Molsidomine improves flow-dependent vasodilation in brachial arteries of patients with coronary artery disease.

2000 
Flow-mediated vasodilation (FMD) of human blood vessels is essential to adaptation and regulation of peripheral blood flow, and is mediated by endogenously produced nitric oxide. Endothelial function is impaired in many pathologic states, especially in coronary heart disease.
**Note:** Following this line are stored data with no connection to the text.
/-- A fence or generation byte that passed through takes effect at its done completion, also when RST#
cancelled its access after the grant. The fence: the tag, FENCE_LOSS from OPEN_LOSS, OPEN_LOSS and
FENCE_UNKNOWN cleared, and no status write requested. The generation byte: equal to the applied
generation it does nothing more, different it starts a reload at index 0 with the LOAD read of FFF20H
where the queue does not hold that byte, and during a reading it becomes the held notice (R127, R128,
R140, R155, R156). Instants are on the model's clock (log 3). -/
def Obligations.PassedWindowByteTakesEffect : Prop :=
  ∀ (s : State) (a : Addr) (b : Byte),
    s.port.access = some ⟨.host, .write a b, .busyWatch⟩ →
    s.port.waiting = ⟨none, none, none, none⟩ →
    (s.host.orphan = false ∧ s.host.access = some ⟨.write a b, .onPort, false⟩) ∨
      (s.host.orphan = true ∧ s.host.access = none) →
    let done (m : Memory) : State := { s with
      pins := { s.pins with mrdy := true }
      host := { s.host with
        access := if s.host.orphan then none else some ⟨.write a b, .answered .done, false⟩
        orphan := false }
      port := ⟨none, ⟨none, none, none, none⟩, s.port.marker, none⟩
      memory := m }
    let frame (m : Memory) : Prop := memRead m a = some b ∧
      ∀ a', a' ≠ a → memRead m a' = memRead s.memory a'
    (a = 0xFFF11#20 → ∃ m, exec .mrdyReady s = .next { done m with
        status := { s.status with
          lastTag := b, fenceLoss := s.engine.openLoss, fenceUnknown := false }
        engine := { s.engine with openLoss := false } } ∧ frame m) ∧
    (a = 0xFFF22#20 → s.descriptor.reading = false → b = s.descriptor.generation →
      ∃ m, exec .mrdyReady s = .next (done m) ∧ frame m) ∧
    (a = 0xFFF22#20 → s.descriptor.reading = false → b ≠ s.descriptor.generation →
      overlay s.queue 0xFFF20#20 = none →
      ∃ m, exec .mrdyReady s = .next { done m with
          descriptor := { s.descriptor with reading := true, bytes := [] }
          port := ⟨some ⟨.load, .read 0xFFF20#20, .readStrobe false⟩, ⟨none, none, none, none⟩,
            s.port.marker, some (s.now + 2000)⟩ } ∧ frame m) ∧
    (a = 0xFFF22#20 → s.descriptor.reading = true →
      ∃ m, exec .mrdyReady s = .next { done m with
          descriptor := { s.descriptor with held := some b } } ∧ frame m)

/-- WRITE_TIMEOUT of a pass-through write, in its ready wait or busy watch: the host is answered ERR,
with the rejected count, WRITE_REJECTED and MEM_FAULT; a read's ready wait ends there and its strobe
begins; a write strobe runs on past the bound (R109, R111, R114, R125; log 8). Instants are on the model's
clock (log 3); the byte is unknown since the strobe and a neighbour may be (logs 6, 9). -/
def Obligations.WriteTimeoutFaults : Prop :=
  ∀ (s : State) (a : Addr) (b : Byte) (due : Nat), s.port.timeout = some due →
    (∀ ph, ph = .readyWait ∨ ph = .busyWatch →
      s.port.access = some ⟨.host, .write a b, ph⟩ →
      s.port.waiting = ⟨none, none, none, none⟩ → s.host.orphan = false →
      s.host.access = some ⟨.write a b, .onPort, false⟩ →
      ∃ m n, exec .writeTimeout s = .next { s with
          now := max s.now due
          host := hostAt s.host (.write a b) (.answered .err)
          status := rejectedStatus { s.status with causes := s.status.causes ||| 0x20#8 }
          port := ⟨none, ⟨none, none, none, none⟩, s.port.marker, none⟩
          memory := m
          freeIndex := n } ∧
        faultLeaves s a ph m n) ∧
    (∀ r, s.port.access = some ⟨r, .read a, .readyWait⟩ →
      exec .writeTimeout s = .next { s with
        now := max s.now due
        port := { s.port with access := some ⟨r, .read a, .readStrobe true⟩, timeout := none } }) ∧
    (∀ r late, s.port.access = some ⟨r, .write a b, .writeStrobe late⟩ →
      exec .writeTimeout s = .next { s with
        now := max s.now due
        port := { s.port with access := some ⟨r, .write a b, .writeStrobe true⟩, timeout := none } })

/-- READ_STROBE_END of a host read answers the host with a byte: the memory's, unless the memory was busy
at the 2 ms bound or the byte is unknown; the memory is left as it is (R109, R114, R119, R122). The other
byte is a free value (log 5). -/
def Obligations.ReadStrobeAnswersHost : Prop :=
  ∀ (s : State) (a : Addr) (busy : Bool),
    s.port.access = some ⟨.host, .read a, .readStrobe busy⟩ →
    s.port.waiting = ⟨none, none, none, none⟩ → s.host.orphan = false →
    s.host.access = some ⟨.read a, .onPort, false⟩ →
    ∃ (b : Byte) (n : Nat), exec .readStrobeEnd s = .next { s with
        host := hostAt s.host (.read a) (.answered (.data b))
        port := ⟨none, ⟨none, none, none, none⟩, s.port.marker, none⟩
        freeIndex := n } ∧
      (busy = false → ∀ v, memRead s.memory a = some v → b = v ∧ n = s.freeIndex)

/-! ## Status writes -/

/-- The done completion of a byte 0 to 14 of a status write requests the next byte of the image, one
address higher, and STATUS is granted again at once whatever else waits. The done completion of byte 15
ends the write: the record is COMPLETED with the image's safety state, and a non-CLEAN image clears
UNMARKED where a CLEAN one leaves it. A fault of any byte ends it too, with the record FAULTED, MEM_FAULT
set and UNMARKED as it was. Where nobody awaits it, the writer is IDLE, or a pending write begins, with
MEM_FAULT in its image after a fault. Where the drain engine awaits it and no gap runs, the engine claims
the head, or enters EMPTY_WAIT with no entry held; with a gap it waits on. The completion of an abandoned
write's last byte, done or faulted, ends it with its record as it was: the writer is IDLE, or a pending
write begins, and a fault sets MEM_FAULT (R86, R89, R93, R107, R115, R144, R145, R149).
Instants are on the model's clock (log 3); the byte is unknown since the strobe and a neighbour may be
(logs 6, 9). -/
def Obligations.StatusWriteByteEnds : Prop :=
  ∀ (s : State) (n : Offset) (a : Addr) (b : Byte),
    s.port.access = some ⟨.status, .write a b, .busyWatch⟩ → s.writer.state = .writing n →
    (s.control.mode ≠ .hold → s.port.waiting.status = none → n ≠ 15#4 →
      s.writer.abandoned = false →
      ∃ m, exec .mrdyReady s = .next { s with
          pins := { s.pins with mrdy := true }
          writer := { s.writer with state := .writing (n + 1#4) }
          port := ⟨some ⟨.status, .write (0xFFF0#16 ++ (n + 1#4)) (s.writer.image.byte (n + 1#4)),
            .writeStrobe false⟩, s.port.waiting, s.port.marker, some (s.now + 2000)⟩
          memory := m } ∧
        (a ≠ 0xFFF0#16 ++ (n + 1#4) → memRead m a = some b) ∧
        ∀ a', a' ≠ a → a' ≠ 0xFFF0#16 ++ (n + 1#4) → memRead m a' = memRead s.memory a') ∧
    (s.port.waiting = ⟨none, none, none, none⟩ → s.writer.abandoned = false →
      (s.control.mode = .startup → s.sequencer.step ≠ .startWrite) →
      (∀ k, s.control.awaited ≠ some ⟨k, true⟩) →
      let quiet : MemoryPort := ⟨none, ⟨none, none, none, none⟩, s.port.marker, none⟩
      let cleared : Bool := if s.writer.image.safety = .clean then s.status.unmarked else false
      (s.engine.awaited ≠ .begun → s.writer.pending = false →
        (n = 15#4 → ∃ m, exec .mrdyReady s = .next { s with
            pins := { s.pins with mrdy := true }
            writer := { s.writer with
              state := .idle, record := .completed s.writer.image.safety }
            status := { s.status with unmarked := cleared }
            port := quiet
            memory := m } ∧
          memRead m a = some b ∧ ∀ a', a' ≠ a → memRead m a' = memRead s.memory a') ∧
        ∀ due, s.port.timeout = some due →
          ∃ m k, exec .writeTimeout s = .next { s with
              now := max s.now due
              writer := { s.writer with state := .idle, record := .faulted }
              status := { s.status with causes := s.status.causes ||| 0x20#8 }
              port := quiet
              memory := m
              freeIndex := k } ∧
            faultLeaves s a .busyWatch m k) ∧
      ∀ (fault : Bool) (c : Instr),
        (c = .mrdyReady ∧ fault = false ∧ n = 15#4 ∨
          c = .writeTimeout ∧ fault = true ∧ s.port.timeout ≠ none) →
        (s.engine.awaited ≠ .begun → s.writer.pending = true → s.control.mode ≠ .hold →
          ∃ t, exec c s = .next t ∧ t.writer = ⟨.writing 0#4, false, false, t.shadow, .started⟩ ∧
            t.status = { s.status with
              causes := if fault then s.status.causes ||| 0x20#8 else s.status.causes
              unmarked := if fault then s.status.unmarked else cleared } ∧
            t.control.mode = s.control.mode ∧ t.engine.state = s.engine.state ∧
            t.port.access.map (fun acc => (acc.requester, acc.op)) =
              some (.status, .write 0xFFF00#20 (t.writer.image.byte 0#4))) ∧
        (s.engine.awaited = .begun → s.writer.pending = false → s.control.mode = .drain →
          ∃ t, exec c s = .next t ∧ t.writer.state = .idle ∧ t.control = s.control ∧
            (s.engine.state ≠ .wait ∨ s.engine.gapTimer ≠ none →
              t.queue = s.queue ∧ t.engine = { s.engine with awaited := .nothing }) ∧
            (s.engine.state = .wait → s.engine.gapTimer = none →
              (s.queue = [] → t.queue = [] ∧ t.port.access = none ∧
                t.engine = { s.engine with
                  awaited := .nothing, state := .emptyWait, outstanding := none }) ∧
              ∀ e rest w, s.queue = e :: rest → headWrite e w →
                t.queue = { e with state := .draining } :: rest ∧
                t.engine = { s.engine with
                  awaited := .nothing, state := .writing, outstanding := some w } ∧
                t.port.access.map (fun acc => (acc.requester, acc.op)) =
                  some (.drain, .write w.addr w.byte)))) ∧
    (s.port.waiting = ⟨none, none, none, none⟩ → s.writer.abandoned = true →
      (s.writer.pending = false →
        (∃ m, exec .mrdyReady s = .next { s with
            pins := { s.pins with mrdy := true }
            writer := { s.writer with state := .idle, abandoned := false }
            port := ⟨none, ⟨none, none, none, none⟩, s.port.marker, none⟩
            memory := m } ∧
          memRead m a = some b ∧ ∀ a', a' ≠ a → memRead m a' = memRead s.memory a') ∧
        ∀ due, s.port.timeout = some due →
          ∃ m k, exec .writeTimeout s = .next { s with
              now := max s.now due
              writer := { s.writer with state := .idle, abandoned := false }
              status := { s.status with causes := s.status.causes ||| 0x20#8 }
              port := ⟨none, ⟨none, none, none, none⟩, s.port.marker, none⟩
              memory := m
              freeIndex := k } ∧
            faultLeaves s a .busyWatch m k) ∧
      (s.writer.pending = true → s.control.mode ≠ .hold → ∃ t, exec .mrdyReady s = .next t ∧
        t.writer = ⟨.writing 0#4, false, false, s.shadow, .started⟩ ∧
        t.control = { s.control with
          awaited := s.control.awaited.map fun w => { w with begun := true } } ∧
        t.status = s.status ∧
        t.port.access.map (fun acc => (acc.requester, acc.op)) =
          some (.status, .write 0xFFF00#20 (s.shadow.byte 0#4))))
We questioned in this study whether exogenous nitric oxide (NO) would restore endothelial dysfunction in peripheral arteries of patients with coronary artery disease (CAD). In a randomized double-blinded case-control assay, we used computerized A-mode ultrasonography to measure diastolic diameters of the brachial artery before and after hyperemia in two groups of 10 patients with CAD. Each group received orally either placebo or 12 mg molsidomine a day for 48 h. In the molsidomine group, FMD was improved with a 60% increase after the first intake of molsidomine, and the same trend was observed after the last intake, although less pronounced. Significant increase in diastolic diameter was observed after the last molsidomine intake, but not after the first one. Thus molsidomine has an early positive effect on FMD in addition to a delayed vasodilator effect. Improvement of endothelial dysfunction by molsidomine in patients with CAD may uncover new therapeutic perceptive in the use of nitrovasodilators.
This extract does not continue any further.